El discurso normativo de los juristas o de los clérigos solo refleja parcialmente la realidad de un fenómeno más extendido de lo que podrían dejar pensar los preceptos religiosos. Si es imposible de calcular, ni tan siquiera de manera aproximada, el número de musulmanes que hallan la muerte en Europa en la era moderna, la puesta en conjunto de los distintos testimonios de que disponemos da a entender que, sin ser comunes, tales defunciones tenían lugar con bastante regularidad, en especial en los litorales de Europa meridional (sobre todo los puertos italianos, provenzales y españoles), así como en las principales metrópolis de la Europa continental, donde se dan cita poblaciones llegadas de todas partes.
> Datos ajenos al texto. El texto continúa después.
-- ==== Sys2Proof/Machine/Effect.lean ====
section
/-!
DEFINITION. The journal at work: entries taking effect at their window (R237), the reports of steps outside the bays (R238), and the fetch of
command entries from a ring (R236, R261, R272).
-/
namespace Sys2Proof.Machine
open Sys2Proof

/-- The row of a ring command on a state: its opcode, PLEN, OPT bits and checks. No other row has one. -/
def State.specOf (s : State) (i : Instr) : Option CmdSpec :=
  match i with
  | .admNop h => some (specAdmNop h s)
  | .admRingCreate h ring desc => some (specAdmRingCreate h ring desc s)
  | .admRingDelete h ring => some (specAdmRingDelete h ring s)
  | .admRingReset h ring => some (specAdmRingReset h ring s)
  | .admRingQuery h ring buf => some (specAdmRingQuery h ring buf s)
  | .admRingSubscribe h ring subs minSev => some (specAdmRingSubscribe h ring subs minSev s)
  | .admHealth h => some (specAdmHealth h s)
  | .admEntropy h bytes => some (specAdmEntropy h bytes s)
  | .govSetCap h slot cap => some (specGovSetCap h slot cap s)
  | .govSetSlope h slot rise fall => some (specGovSetSlope h slot rise fall s)
  | .govSetPriority h slot crit => some (specGovSetPriority h slot crit s)
  | .govSetGain h slot kp => some (specGovSetGain h slot kp s)
  | .govSetModel h slot model => some (specGovSetModel h slot model s)
  | .govLoadWeights h slot what vrail tensor buf blen delta => some (specGovLoadWeights h slot what vrail tensor buf blen delta s)
  | .govSetSafeDensity h slot dens => some (specGovSetSafeDensity h slot dens s)
  | .govSetOversub h osf => some (specGovSetOversub h osf s)
  | .govSetLimits h slot item value => some (specGovSetLimits h slot item value s)
  | .govSetRunahead h slot on missTol raHold => some (specGovSetRunahead h slot on missTol raHold s)
  | .govSetEscalation h escSat shedWait parkWait marked => some (specGovSetEscalation h escSat shedWait parkWait marked s)
  | .govParkAck h slot => some (specGovParkAck h slot s)
  | .govUnpark h slot => some (specGovUnpark h slot s)
  | .govSetTelemetry h period => some (specGovSetTelemetry h period s)
  | .govSetOp h slot clear timeout => some (specGovSetOp h slot clear timeout s)
  | .govSetDroop h slot dens len resume di storm => some (specGovSetDroop h slot dens len resume di storm s)
  | .govSetMargin h slot item value => some (specGovSetMargin h slot item value s)
  | .govTrimReset h slot => some (specGovTrimReset h slot s)
  | .govStatus h slot buf => some (specGovStatus h slot buf s)
  | .gridSetTarget h tseq target slope deadline issueTime => some (specGridSetTarget h tseq target slope deadline issueTime s)
  | .gridSetCurve h npoints frSlope freqStale buf => some (specGridSetCurve h npoints frSlope freqStale buf s)
  | .gridSetFreq h df issueTime => some (specGridSetFreq h df issueTime s)
  | .gridPark h tseq slope deadline issueTime => some (specGridPark h tseq slope deadline issueTime s)
  | .gridUnpark h tseq issueTime => some (specGridUnpark h tseq issueTime s)
  | .gridSetSource h source reportStale => some (specGridSetSource h source reportStale s)
  | .gridSetPark h rails spread => some (specGridSetPark h rails spread s)
  | .gridStatus h buf => some (specGridStatus h buf s)
  | .coolSetZone h zone pumps _ _ target trip => some (specCoolSetZone h zone pumps target trip s)
  | .coolSetSensor h point zone n thresh buf blen => some (specCoolSetSensor h point zone n thresh buf blen s)
  | .coolSetDrive h channel mode drive => some (specCoolSetDrive h channel mode drive s)
  | .coolSetValve h channel on => some (specCoolSetValve h channel on s)
  | .coolSetInput h channel filter stuck chatter => some (specCoolSetInput h channel filter stuck chatter s)
  | .coolStatus h buf => some (specCoolStatus h buf s)
  | .pwrSetTrip h channel thresh retries => some (specPwrSetTrip h channel thresh retries s)
  | .pwrResetTrip h channel => some (specPwrResetTrip h channel s)
  | .pwrBranch h slot on => some (specPwrBranch h slot on s)
  | .pwrSetRail h rail sheaf parents riseTimeout => some (specPwrSetRail h rail sheaf parents riseTimeout s)
  | .pwrRailCtrl h mask on => some (specPwrRailCtrl h mask on s)
  | .pwrSetWarn h feed thresh => some (specPwrSetWarn h feed thresh s)
  | .pwrStatus h buf => some (specPwrStatus h buf s)
  | .easelLoad h buf blen => some (specEaselLoad h buf blen s)
  | .easelBind h progId rev slot => some (specEaselBind h progId rev slot s)
  | .easelUnbind h inst => some (specEaselUnbind h inst s)
  | .easelDelete h progId rev => some (specEaselDelete h progId rev s)
  | .easelStatus h gslot buf => some (specEaselStatus h gslot buf s)
  | .easelConfig h reseedPeriod kacPeriod => some (specEaselConfig h reseedPeriod kacPeriod s)
  | .handLoad h first count data buf blen shrBase shrLen => some (specHandLoad h first count data buf blen shrBase shrLen s)
  | .handStart h hand regs => some (specHandStart h hand regs s)
  | .handStop h hand => some (specHandStop h hand s)
  | .handConfig h hand shadow restartMax restartWindow ckptWd => some (specHandConfig h hand shadow restartMax restartWindow ckptWd s)
  | .handStatus h hand bay => some (specHandStatus h hand bay s)
  | .bistRun h bay bank => some (specBistRun h bay bank s)
  | .bistResult h bay bank buf => some (specBistResult h bay bank buf s)
  | .repairApply h bay bank kind pos => some (specRepairApply h bay bank kind pos s)
  | .granStatus h bay first count buf => some (specGranStatus h bay first count buf s)
  | .granConfig h bay gleanPeriod ceThresh autotest => some (specGranConfig h bay gleanPeriod ceThresh autotest s)
  | .fabGlobal h op node buf blen => some (specFabGlobal h op node buf blen s)
  | .fabStatus h buf => some (specFabStatus h buf s)
  | .fabConfig h item value => some (specFabConfig h item value s)
  | .updBegin h kind len => some (specUpdBegin h kind len s)
  | .updBlock h offset blen buf crc => some (specUpdBlock h offset blen buf crc s)
  | .updCommit h hash => some (specUpdCommit h hash s)
  | .updConfirm h kind => some (specUpdConfirm h kind s)
  | .updLock h lock => some (specUpdLock h lock s)
  | .updAbort h kind => some (specUpdAbort h kind s)
  | .updStatus h => some (specUpdStatus h s)
  | .logRead h start count buf => some (specLogRead h start count buf s)
  | .logStatus h => some (specLogStatus h s)
  | .twXfer h port addr kind wlen rlen tout buf wdata => some (specTwXfer h port addr kind wlen rlen tout buf wdata s)
  | .twConfig h port enable speed filter target => some (specTwConfig h port enable speed filter target s)
  | .calRead h offset len buf => some (specCalRead h offset len buf s)
  | .calWrite h offset len buf => some (specCalWrite h offset len buf s)
  | .bayStatus h => some (specBayStatus h s)
  | .bayHandover h waitUs => some (specBayHandover h waitUs s)
  | .bayConfig h item value => some (specBayConfig h item value s)
  | .bayRestart h bay => some (specBayRestart h bay s)
  | _ => none
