-- ==== Sys2Proof/Safety.lean ====
section
/-!
DEFINITION. The terms claims are made in: what a command answers, which parts of the state it leaves alone, and the form that every
memory keeps.
-/
namespace Sys2Proof
open Machine

/-- The parts of the state, one for each chapter that holds state, with what was driven out and the queue. -/
inductive Part where
  | link | gov | grid | easel | barn | gran | own | host | fab | rail | alm | pwr | cool | tw | boot | loft | sys | out | pending
  deriving DecidableEq, Repr

/-- Two states hold the same in a part. -/
def samePart (s t : State) (p : Part) : Prop :=
  match p with
  | .link => t.link = s.link
  | .gov => t.gov = s.gov
  | .grid => t.grid = s.grid
  | .easel => t.easel = s.easel
  | .barn => t.barn = s.barn
  | .gran => t.gran = s.gran
  | .own => t.own = s.own
  | .host => t.host = s.host
  | .fab => t.fab = s.fab
  | .rail => t.rail = s.rail
  | .alm => t.alm = s.alm
  | .pwr => t.pwr = s.pwr
  | .cool => t.cool = s.cool
  | .tw => t.tw = s.tw
  | .boot => t.boot = s.boot
  | .loft => t.loft = s.loft
  | .sys => t.sys = s.sys
  | .out => t.out = s.out
  | .pending => t.pending = s.pending

/-- Only the parts named may differ from s to t. -/
def OnlyParts (ps : List Part) (s t : State) : Prop := ∀ p, p ∉ ps → samePart s t p

/-- A command answers a next state, and that state has a property. -/
def Runs (i : Instr) (s : State) (post : State → Prop) : Prop := ∃ t, exec i s = .next t ∧ post t

/-- Every Granary's memory is in canonical form (log entry 2). -/
def MemoryInv (s : State) : Prop := ∀ bay, Memory.wf (s.granary bay).mem = true

/-- A step goes on: it is neither a fault nor a refusal. -/
def GoesOn (s : State) : Prop := ∃ t, step s = .next t

/-! ### Ring commands -/

/-- A ring command can be fetched, its SEQ is new, PLEN is its row's, no reserved bit or bit of OPT outside the row's is set, and no
device state of R295 refuses it. What is left of the checks of R278 is about its parameters, what it names, and that thing's state. -/
def ready (i : Instr) (plen : Nat) (mask : BitVec 8) (s : State) : Bool :=
  match opcodeOf i with
  | none => false
  | some op =>
    let h := hdrOf i
    s.canFetch h.ring op && seqNewer h.seq (s.ring h.ring).lastSeq && decide (h.plen = plen) && !h.rsvHdr && (h.opt &&& ~~~mask) == 0 &&
      h.rsvAt.isNone && (firstBad (s.deviceState i op h.ring)).isNone

/-- From s to t a ring command was accepted (R235, R236, R263, R461): its journal entry stands under the next JSEQ, with the window it
takes effect from, and its ring has passed it. -/
def Accepts (i : Instr) (s t : State) : Prop :=
  let h := hdrOf i
  let e := t.entry s.own.journal.nextJseq
  e.body = .cmd i ∧ e.kind = 0 ∧ e.state = 1 ∧ e.applied = false ∧ e.ring = h.ring ∧ e.seq = h.seq ∧ e.epoch = s.own.latch.epoch ∧
  e.applyDwn = (if h.ring < 0x10000 then s.applyWindow else s.dwn) ∧ e.acked = (s.own.journal.single || decide (0x10000 ≤ h.ring)) ∧
  t.own.journal.nextJseq = s.own.journal.nextJseq + 1 ∧ (t.ring h.ring).lastSeq = h.seq ∧
  (t.ring h.ring).ctrlIdx = (s.ring h.ring).ctrlIdx + 1 ∧ OnlyParts [.own, .host, .out] s t

/-- A ring command is accepted, and its entry has an effect at its window: from a state u in which the entry is due, `eff` of its
JSEQ and of u with the entry marked applied (R237). -/
def Carries (i : Instr) (s : State) (eff : Nat → State → State) : Prop :=
  Runs i s (Accepts i s) ∧
  ∀ (u : State) (j : Nat), u.entryDue j = true → (u.entry j).body = .cmd i → u.applyEntry j = eff j (u.modEntry j fun e => { e with applied := true })

end Sys2Proof
end

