/-- A push block's fields fit (R25). -/
def PushBlock.fits (f : PushBlock) : Bool := decide (f.slot < 16) && decide (f.block < 2 ^ 32) && decide (f.data.length = 512)

/-- A header's fields fit (R272). -/
def CmdHdr.fits (h : CmdHdr) : Bool := decide (h.plen < 65536) && (match h.rsvAt with | some o => decide (o < 48) | none => true)

/-- A command entry is 64 bytes (R272). -/
def RawEntry.fits (e : RawEntry) : Bool := decide (e.words.length = 8)
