/-- IDLE with the use low, or at its limit, for OPDN_T or OPUP_T picks the next lower point, or the next higher that is not forbidden. A
step not answered in OPC_TIMEOUT halts the change, with an event of the owner. After DROOP_RESUME with no burst, a frozen change, or one
halted by bursts, sends RESUME. Each owner reading of a slot's margins goes to its points, those below critical forbidding them. A bay's
reading below critical starts a handover where the other bay is ready. Each 24 hours a point's trim is evaluated: its lowest margin
clears, and a trim that moves is journalled and recorded. -/
def Obligations.OperatingPointRows : Prop :=
  (∀ (bay slot t : Nat) (s : State), s.runs bay = true → (s.chg bay slot).cst = .idle →
    ((s.chg bay slot).highSince = some t → 0 < (s.chg bay slot).fIndex → t + (s.govParam slot).opdnT * 1000 ≤ s.now →
      exec (.opdnExpiry bay slot) s = .next (s.pickTarget bay slot ((s.chg bay slot).fIndex - 1))) ∧
    ((s.chg bay slot).zeroSince = some t → (s.chg bay slot).fIndex + 1 < (s.opPoints slot).length →
      (s.trimOf slot ((s.chg bay slot).fIndex + 1)).forbidden = false → t + (s.govParam slot).opupT * 1000 ≤ s.now →
      exec (.opupExpiry bay slot) s = .next (s.pickTarget bay slot ((s.chg bay slot).fIndex + 1)))) ∧
  (∀ (bay slot : Nat) (s : State), s.runs bay = true →
    let c := s.chg bay slot;
    let t := s.modChg bay slot fun c => { c with cst := .halted, target := none, trimDue := false, holdFrames := false, sendResume := false };
    (c.cst = .stepping → c.stepNew = false → c.stepTime + (s.govParam slot).opcTimeout * 1000 ≤ s.now →
      (t.isOwner bay = true → exec (.opcTimeout bay slot) s = .next (t.raise 0x010B [(1, slot), (1, c.stepPoint), (1, if c.stepVolt then 1 else 2)])) ∧
      (t.isOwner bay = false → exec (.opcTimeout bay slot) s = .next t)) ∧
    (c.cst = .resuming → c.resumeTime + (s.govParam slot).opcTimeout * 1000 ≤ s.now → t.isOwner bay = true →
      exec (.opcTimeout bay slot) s = .next (t.raise 0x010B [(1, slot), (1, c.stepPoint), (1, 4)])) ∧
    (∀ b, c.lastBurst = some b → c.cst = .frozen ∨ (c.cst = .halted ∧ c.holdFrames = true) → b + (s.govParam slot).droopResume * 1000 ≤ s.now →
      exec (.droopResumeExpiry bay slot) s = .next (s.modChg bay slot fun c => { c with sendResume := true }))) ∧
  (∀ (slot : Nat) (ms : List Int) (s : State), s.serving.isSome = true → s.branchOn slot = true → (s.calSlot slot).marginPort.isSome = true →
    exec (.ageingRead slot ms) s = .next ((ms.take 32).zipIdx.foldl (fun s x => s.marginRead slot x.2 x.1) s)) ∧
  (∀ (who p : Nat) (m : Int) (s : State), m ≠ noMargin → 0 < p → who < 8 → m * 5 < (s.marginParam who).crit → (s.trimOf who p).lowest = none →
    s.marginRead who p m = (List.range 2).foldl (fun s bay => if s.runs bay && (s.chg bay who).fIndex = p then s.pickTarget bay who (p - 1) else s)
      (((s.modTrimOf who p fun t => { t with lowest := lowerMargin none m }).raise 0x010D [(1, who), (1, p), (4, twos 32 (m * 5))]).modTrimOf who p fun t =>
        { t with forbidden := true })) ∧
  (∀ (bay : Nat) (m : Int) (s : State), s.runs bay = true → s.serving.isSome = true → s.isOwner bay = true → m ≠ noMargin →
    let t := (s.modBay bay fun b => { b with margin := some m, marginSeen := true }).marginRead (0x10 + bay) 0 m;
    t.isOwner bay = true →
    ((t.marginParam (0x10 + bay)).crit ≤ m * 5 → exec (.bayAgeingRead bay m) s = .next t) ∧
    (∀ m', m * 5 < (t.marginParam (0x10 + bay)).crit → (t.bay (peer bay)).marginSeen = true → (t.bay (peer bay)).margin = some m' →
      (t.marginParam (0x10 + peer bay)).tgt ≤ m' * 5 → exec (.bayAgeingRead bay m) s = .next (t.startHandover 0 none))) ∧
  (∀ (slot p : Nat) (s : State), s.serving.isSome = true → slot < 8 → p < (s.opPoints slot).length → (s.trimOf slot p).evalTime + 86400000000000 ≤ s.now →
    let x := s.trimOf slot p;
    let good := match x.lowest with | some l => decide ((s.marginParam slot).tgt ≤ l * 5) | none => false;
    let t := s.modTrimOf slot p fun t => { t with evalTime := s.now, lowest := none, forbidden := t.forbidden && !good };
    (s.evaluated slot p = x.trim → exec (.trimEvaluation slot p) s = .next t) ∧
    (s.evaluated slot p ≠ x.trim → exec (.trimEvaluation slot p) s = .next ((t.journalChange (.trim slot p (s.evaluated slot p))).almanac
      (baySource t.formingBay) 0x8102 [(1, slot), (1, p), (4, twos 32 (25 * x.trim)), (4, twos 32 (25 * s.evaluated slot p)), (4, twos 32 (x.lowest.getD 0 * 5))])))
Mientras que los galeotes y los esclavos «turcos» son las figuras más conocidas víctimas de esta muerte «banal» (¡aunque solo sea por lo duro de sus condiciones de vida!), las fuentes revelan también la presencia, a su lado, de musulmanes libres que recorren Europa para prestar servicio a su príncipe o las necesidades de su comercio. Sin duda, esa mezcla no es en ningún lugar más visible que en Venecia, donde contamos con una fuente excepcional: en este caso, un registro de Necrologi di Turchi donde constan las defunciones de 79 mercaderes, esclavos, marinos y galeotes musulmanes (otomanos, persas o magrebíes), que tuvieron lugar en la ciudad entre 1632 y 1764. Con algo menos de un muerto cada dos años, el fenómeno dista de ser masivo: con todo, no deja de ser una realidad de la vida veneciana de los siglos XVII y XVIII, más aún si pensamos que el número total tal vez se subestimara. Esta serie de 79 casos permite, sobre todo, abordar la muerte «con un enfoque humano», al informarnos de la edad del finado o las causas de la defunción, el origen de los fallecidos, su actividad o incluso su lugar de residencia en Venecia. Del análisis del registro llevado a cabo por el historiador Giuliano Lucchetta, destaca la gran variedad de perfiles sociológicos y edades (de 16 a 90 años) de los difuntos, el hecho de que la mayoría residiera en los alrededores del Fondaco dei Turchi inaugurado en la ciudad en 1621, o bien que las causas de las muertes vayan desde la peste hasta la picadura de escorpión (!), pasando por varias menciones de refriegas y de asesinatos. En cambio, el documento no aporta información alguna sobre la sepultura de los «turcos» de Venecia.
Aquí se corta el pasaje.